[Collected data entries]
@[simp] theorem State.Canonical.after_rescalePlace {id : OpId} (hs : s.Canonical) :
    (rescalePlace s id).Canonical := by
  unfold rescalePlace
  split
  · exact hs
  · exact hs.after_imageRead.after_refuseLoad.either hs.after_imageRead.after_opWrite.after_finishOp

@[simp] theorem State.Canonical.after_scheduleLoad {id : OpId} (hs : s.Canonical) :
    (scheduleLoad s id).Canonical := by
  unfold scheduleLoad
  split
  · exact hs
  · exact hs.after_imageRead.after_refuseLoad.either hs.after_imageRead.after_updGth.after_finishOp

@[simp] theorem State.Canonical.after_applyFreeze {e : OpEntry} (hs : s.Canonical) : (applyFreeze s e).Canonical :=
  hs.frame.after_finishOp

@[simp] theorem State.Canonical.after_freezeLoad {id : OpId} (hs : s.Canonical) : (freezeLoad s id).Canonical := by
  unfold freezeLoad
  split
  · exact hs
  · exact hs.after_imageRead.after_refuseLoad.either (hs.after_imageRead.after_updOp.either
      hs.after_imageRead.after_applyFreeze)

@[simp] theorem State.Canonical.after_freezeTakeEffect (hs : s.Canonical) : (freezeTakeEffect s).Canonical :=
  hs.after_foldl fun _ _ ht => ht.after_applyFreeze

/-! #### Tick -/

@[simp] theorem State.Canonical.after_tickCell {n : Nat} (hs : s.Canonical) : (tickCell s n).Canonical :=
  hs.either hs.after_updCell

@[simp] theorem State.Canonical.after_tickBlock {b : Nat} (hs : s.Canonical) : (tickBlock s b).Canonical :=
  hs.either hs.after_updBlock

@[simp] theorem State.Canonical.after_tickLink {l : Nat} (hs : s.Canonical) : (tickLink s l).Canonical :=
  hs.after_updLink.either hs

@[simp] theorem State.Canonical.after_tickRegion {r : Nat} (hs : s.Canonical) : (tickRegion s r).Canonical := by
  unfold tickRegion
  exact hs.either ((((hs.after_foldl (fun _ _ ht => ht.after_tickLink)).after_setRegion.after_foldl (fun _ _ ht =>
    ht.after_tickCell)).after_foldl (fun _ _ ht => ht.after_tickBlock)).either (hs.after_foldl (fun _ _ ht =>
    ht.after_tickLink)).after_setRegion)

@[simp] theorem State.Canonical.after_tickCounters (hs : s.Canonical) : (tickCounters s).Canonical :=
  hs.either ((hs.after_updHub.after_foldl (fun _ _ ht => ht.after_tickRegion)).when (fun h => h.frame))

/-! #### Opening -/

@[simp] theorem State.Canonical.after_tlmWrite {r : Nat} (hs : s.Canonical) : (tlmWrite s r).Canonical :=
  (hs.after_memWrite.either hs).after_updTlm.either hs

@[simp] theorem State.Canonical.after_tlmClose {r flags : Nat} (hs : s.Canonical) : (tlmClose s r flags).Canonical :=
  hs.after_tlmWrite.after_updTlm

@[simp] theorem State.Canonical.after_telemetrySet {id : OpId} (hs : s.Canonical) :
    (telemetrySet s id).Canonical := by
  unfold telemetrySet
  split
  · exact hs
  · exact hs.after_finishOp.either (hs.after_finishOp.either (hs.after_finishOp.either (hs.after_foldl (fun _ _ ht =>
      ht.after_updTlm)).after_finishOp))

@[simp] theorem State.Canonical.after_applyResidency {e : OpEntry} (hs : s.Canonical) :
    (applyResidency s e).Canonical :=
  (hs.after_foldl (fun _ _ ht => ht.after_updBlock)).after_finishOp

@[simp] theorem State.Canonical.after_residencySet {id : OpId} (hs : s.Canonical) :
    (residencySet s id).Canonical := by
  unfold residencySet
  split
  · exact hs
  · exact hs.after_finishOp.either (hs.after_updOp.either hs.after_applyResidency)

@[simp] theorem State.Canonical.after_residencyTakeEffect (hs : s.Canonical) : (residencyTakeEffect s).Canonical :=
  hs.after_foldl fun _ _ ht => ht.after_applyResidency

@[simp] theorem State.Canonical.after_openStep {t flags : Nat} {restored : Bool} (hs : s.Canonical) :
    (openStep s t flags restored).Canonical :=
  (hs.after_foldl (fun _ _ ht => ht.after_tlmClose)).after_updHub.after_gthOpen.after_updHub.frame

@[simp] theorem State.Canonical.after_abortStep {t : DWord} (hs : s.Canonical) : (abortStep s t).Canonical :=
  hs.after_foldl fun _ _ ht => ht.after_markAbort

/-! #### Links -/

@[simp] theorem State.Canonical.after_dropWaits {id : OpId} (hs : s.Canonical) : (dropWaits s id).Canonical :=
  hs.after_foldl fun _ _ ht => ht.after_updRegion

@[simp] theorem State.Canonical.after_lostMessages {id : OpId} (hs : s.Canonical) : (lostMessages s id).Canonical :=
  hs.after_opLinkDown.after_dropWaits.frame.after_finishOp.either hs.after_opLinkDown.after_dropWaits

@[simp] theorem State.Canonical.after_reroute {r : Nat} {fs : List TxFlit} (hs : s.Canonical) :
    (reroute s r fs).Canonical := by
  unfold reroute
  refine hs.after_transit.either (hs.either ?_)
  split
  · exact hs.after_sendFlits
  · exact hs.after_bridleAgain.either hs.after_opLinkDown

@[simp] theorem State.Canonical.after_fenceLink {l : Nat} (hs : s.Canonical) : (fenceLink s l).Canonical := by
  unfold fenceLink
  split
  · exact hs
  · refine after_foldl (after_foldl (after_foldl ?_ fun _ _ ht => ht.after_lostMessages) fun _ _ ht => ht.after_leaves)
      fun _ _ ht => ht.after_reroute
    exact (hs.after_updRegion.after_updLink (f := fun _ => _)).frame

@[simp] theorem State.Canonical.after_linkSettle {l : Nat} (hs : s.Canonical) : (linkSettle s l).Canonical := by
  unfold linkSettle
  refine hs.either (hs.after_updLink.either ?_)
  split
  · exact hs
  · exact hs.after_fenceLink.either hs.after_updLink

@[simp] theorem State.Canonical.after_sendControl {l : Nat} (hs : s.Canonical) : (sendControl s l).Canonical :=
  hs.after_updLink.after_emit

@[simp] theorem State.Canonical.after_trainingDone {l : Nat} {ok : Bool} {rtt : Nat} (hs : s.Canonical) :
    (trainingDone s l ok rtt).Canonical :=
  hs.either (hs.after_fenceLink.either (hs.after_updLink.after_sendControl.either hs.after_updLink).after_linkSettle)

@[simp] theorem State.Canonical.after_linkControl {l : Nat} {p : PeerInfo} (hs : s.Canonical) :
    (linkControl s l p).Canonical :=
  hs.after_updLink.after_linkSettle.either hs

@[simp] theorem State.Canonical.after_signalLoss {l : Nat} (hs : s.Canonical) : (signalLoss s l).Canonical :=
  hs.after_fenceLink.either hs

@[simp] theorem State.Canonical.after_heard {l : Nat} (hs : s.Canonical) : (heard s l).Canonical := hs.after_updLink

@[simp] theorem State.Canonical.after_sendFlit {l : Nat} {h : LinkHead} {payload : List Byte} (hs : s.Canonical) :
    (sendFlit s l h payload).Canonical :=
  hs.after_updLink.after_emit

@[simp] theorem State.Canonical.after_flitDiscard {l : Nat} (hs : s.Canonical) : (flitDiscard s l).Canonical :=
  hs.after_updLink.either hs.after_updLink.after_updLink.after_sendFlit

@[simp] theorem State.Canonical.after_messageHome {l : Nat} {m : Msg} (hs : s.Canonical) :
    (messageHome s l m).Canonical :=
  hs.either (hs.after_deliver.either hs)

@[simp] theorem State.Canonical.after_messageIn {l cls : Nat} {src : Option (Nat × Nat)} {parts : List (List Byte)}
    (hs : s.Canonical) : (messageIn s l cls src parts).Canonical :=
  (hs.after_foldl (fun _ _ ht => ht.after_leaves)).after_messageHome.either hs.after_transit

@[simp] theorem State.Canonical.after_payloadIn {l key : Nat} {src : Option (Nat × Nat)} {h : LinkHead}
    {flit : List Byte} (hs : s.Canonical) : (payloadIn s l key src h flit).Canonical :=
  hs.after_updLink.after_messageIn.either hs.after_updLink

@[simp] theorem State.Canonical.after_flitReceive {l : Nat} {flit : List Byte} (hs : s.Canonical) :
    (flitReceive s l flit).Canonical :=
  hs.either (hs.either (hs.after_heard.after_flitDiscard.either (hs.after_heard.after_updLink.either
    hs.after_heard.after_updLink.after_updLink.after_payloadIn)))

@[simp] theorem State.Canonical.after_nullFlitReceive {l : Nat} {flit : List Byte} (hs : s.Canonical) :
    (nullFlitReceive s l flit).Canonical :=
  hs.either (hs.after_heard.after_flitDiscard.either (hs.either hs.after_heard.after_updLink))

@[simp] theorem State.Canonical.after_retryRequest {l : Nat} {flit : List Byte} (hs : s.Canonical) :
    (retryRequest s l flit).Canonical :=
  hs.either (hs.after_heard.after_flitDiscard.either (hs.either (hs.after_heard.after_updLink.after_fenceLink.either
    hs.after_heard.after_updLink)))

@[simp] theorem State.Canonical.after_sendAgain {l : Nat} {x : Nat × TxFlit} {rest : List (Nat × TxFlit)}
    (hs : s.Canonical) : (sendAgain s l x rest).Canonical := by
  unfold sendAgain
  refine hs.after_updLink.either (either (after_fenceLink ?_) ?_)
  · split
    · exact hs.after_updLink.after_emit
    · exact hs.after_updLink.after_sendFlit
  · split
    · exact hs.after_updLink.after_emit
    · exact hs.after_updLink.after_sendFlit

@[simp] theorem State.Canonical.after_sendNull {l : Nat} (hs : s.Canonical) : (sendNull s l).Canonical :=
  hs.after_updLink.after_sendFlit

@[simp] theorem State.Canonical.after_flitTransmit {l : Nat} (hs : s.Canonical) : (flitTransmit s l).Canonical := by
  unfold flitTransmit
  refine hs.either ?_
  dsimp only
  split
  · exact hs.after_updLink.after_sendAgain
  · refine hs.after_updLink.after_sendNull.either ?_
    split
    · exact hs.after_updLink.after_updLink
    · exact hs.after_updLink.after_updLink.after_sendFlit.after_leaves.after_shipped

@[simp] theorem State.Canonical.after_nullTimer {l : Nat} (hs : s.Canonical) : (nullTimer s l).Canonical :=
  hs.after_updLink.after_sendNull.either hs

/-! #### Remote -/

@[simp] theorem State.Canonical.after_takeMsg {r : Nat} {d : Deliver} (hs : s.Canonical) :
    (takeMsg s r d).Canonical :=
  hs.after_updRegion

@[simp] theorem State.Canonical.after_refuseRemote {r : Nat} {m : Msg} (hs : s.Canonical) :
    (refuseRemote s r m).Canonical :=
  hs.after_sendMsg

@[simp] theorem State.Canonical.after_remoteWrite {r : Nat} {m : Msg} (hs : s.Canonical) :
    (remoteWrite s r m).Canonical :=
  hs.either (hs.after_takeMsg.after_slotWrite.either (hs.after_takeMsg.after_refuseRemote.either
    (hs.after_takeMsg.either hs.after_takeMsg.after_memWrite)))

@[simp] theorem State.Canonical.after_readOut {a n : Nat} (hs : s.Canonical) : (readOut s a n).2.Canonical :=
  hs.after_countReads.frame

@[simp] theorem State.Canonical.after_readRequest {r : Nat} {m : Msg} (hs : s.Canonical) :
    (readRequest s r m).Canonical :=
  hs.either (hs.after_takeMsg.after_refuseRemote.either (hs.after_takeMsg.either
    hs.after_takeMsg.after_readOut.after_sendNoted))

@[simp] theorem State.Canonical.after_readResponse {r : Nat} {m : Msg} (hs : s.Canonical) :
    (readResponse s r m).Canonical := by
  unfold readResponse
  refine hs.either ?_
  split
  · exact hs.after_takeMsg.after_addStat.after_dropWaits.either hs.after_takeMsg.after_dmaResponse
  · split
    · exact hs.after_takeMsg.after_addStat.either hs.after_takeMsg
    · exact hs.after_takeMsg

@[simp] theorem State.Canonical.after_addEvents {r a : Nat} (hs : s.Canonical) : (addEvents s r a).Canonical := by
  unfold addEvents
  refine hs.after_chargeEvents.either ?_
  dsimp only
  split
  · exact hs.after_draw
  · exact hs.after_draw.after_chargeEvents
  · exact hs.after_draw.after_chargeEvents

@[simp] theorem State.Canonical.after_addPiece {r a n : Nat} (hs : s.Canonical) : (addPiece s r a n).Canonical :=
  hs.after_addEvents.either hs.after_addEvents.after_freeBytes.after_writeUnit

@[simp] theorem State.Canonical.after_atomicAdd {r : Nat} {m : Msg} (hs : s.Canonical) :
    (atomicAdd s r m).Canonical :=
  hs.either (hs.after_takeMsg.after_refuseRemote.either (hs.after_takeMsg.either (hs.after_takeMsg.after_foldl (fun _
    _ ht => ht.after_addPiece))))

/-! #### Pleacher -/

@[simp] theorem State.Canonical.after_collective {opc : Nat} {id : OpId} (hs : s.Canonical) :
    (collective opc s id).Canonical := by
  unfold collective
  split
  · exact hs
  · split
    · exact hs.after_updOp
    · exact hs.after_refuseLoad

@[simp] theorem State.Canonical.after_sendShipment {r : Nat} {op : Option OpId} {x : Shipment} {l : List Msg}
    (hs : s.Canonical) : (sendShipment s r op x l).Canonical := by
  induction l generalizing s with
  | nil => exact hs
  | cons m t ih =>
    unfold sendShipment
    split
    · next h => exact ih (hs.after_forwardNoted h)
    · exact hs.after_opLinkDown

@[simp] theorem State.Canonical.after_sendContribution {r : Nat} {op : Option OpId} {w : Nat} {c : Contribution}
    (hs : s.Canonical) : (sendContribution s r op w c).Canonical :=
  (hs.after_deliver.either hs.after_opLinkDown).either hs.after_sendShipment

@[simp] theorem State.Canonical.after_sendResult {r : Nat} {op : Option OpId} {w : Nat} {c : CollResult}
    (hs : s.Canonical) : (sendResult s r op w c).Canonical :=
  (hs.after_deliver.either hs.after_opLinkDown).either hs.after_sendShipment

@[simp] theorem State.Canonical.after_metPoison {e : OpEntry} {k : Nat} (hs : s.Canonical) :
    (metPoison s e k).Canonical :=
  hs.either hs.after_chargeEvents.after_addStat

@[simp] theorem State.Canonical.after_readSrc {d : List Byte} {i n : Nat} (hs : s.Canonical) :
    (readSrc s d i n).Canonical :=
  hs.after_countReads

@[simp] theorem State.Canonical.after_movedBytes {e : OpEntry} {i n : Nat} (hs : s.Canonical) :
    (movedBytes s e i n).2.Canonical :=
  hs.after_readSrc.after_metPoison.either_snd hs.after_readSrc.after_metPoison.after_chargeEvents

@[simp] theorem State.Canonical.after_bumpPlc {r off n : Nat} (hs : s.Canonical) : (bumpPlc s r off n).Canonical :=
  hs.after_updRegion

@[simp] theorem State.Canonical.after_updShard {r cid step shard : Nat} {f : Shard → Shard} (hs : s.Canonical) :
    (updShard s r cid step shard f).Canonical :=
  hs.after_updRegion

@[simp] theorem State.Canonical.after_finalise {r : Nat} {now : DWord} {x : Shard} (hs : s.Canonical) :
    (finalise s r now x).Canonical :=
  (hs.after_updShard.after_chargeEvents.after_chargeEvents.after_foldl (fun _ _ ht => ht.after_sendResult)).unless
    (fun h => h.after_foldl (fun _ _ ht => ht.after_reachBridle))

@[simp] theorem State.Canonical.after_finaliseFull {r cid step shard : Nat} (hs : s.Canonical) :
    (finaliseFull s r cid step shard).Canonical := by
  unfold finaliseFull
  split
  · exact hs.after_finalise.either hs
  · exact hs

@[simp] theorem State.Canonical.after_finaliseLate {r : Nat} {x : Shard} (hs : s.Canonical) :
    (finaliseLate s r x).Canonical :=
  hs.after_finalise

@[simp] theorem State.Canonical.after_plcWrite {op : Option OpId} {a : Nat} {bs : List Byte} (hs : s.Canonical) :
    (plcWrite s op a bs).Canonical := by
  unfold plcWrite
  split
  · exact hs.after_opWrite
  · exact hs.after_memWrite

@[simp] theorem State.Canonical.after_lateContribution {r : Nat} {x : Shard} {c : Contribution} (hs : s.Canonical) :
    (lateContribution s r x c).Canonical := by
  unfold lateContribution
  dsimp only
  split
  · split
    · exact hs.after_bumpPlc.after_updRegion.after_bumpPlc.after_chargeEvents.after_freeBytes
    · exact after_plcWrite (after_plcWrite
        hs.after_bumpPlc.after_updRegion.after_bumpPlc.after_chargeEvents.after_freeBytes)
  · exact hs.after_bumpPlc.after_bumpPlc

@[simp] theorem State.Canonical.after_onTime {r : Nat} {at_ : DWord} {x : Shard} {c : Contribution}
    (hs : s.Canonical) : (onTime s r at_ x c).Canonical :=
  hs.after_updShard.after_chargeEvents.after_finaliseFull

== What the task requires ==
What is needed is each line of the entries that contains the word "freezeLoad".

== Solution to the problem ==
@[simp] theorem State.Canonical.after_freezeLoad {id : OpId} (hs : s.Canonical) : (freezeLoad s id).Canonical := by
  unfold freezeLoad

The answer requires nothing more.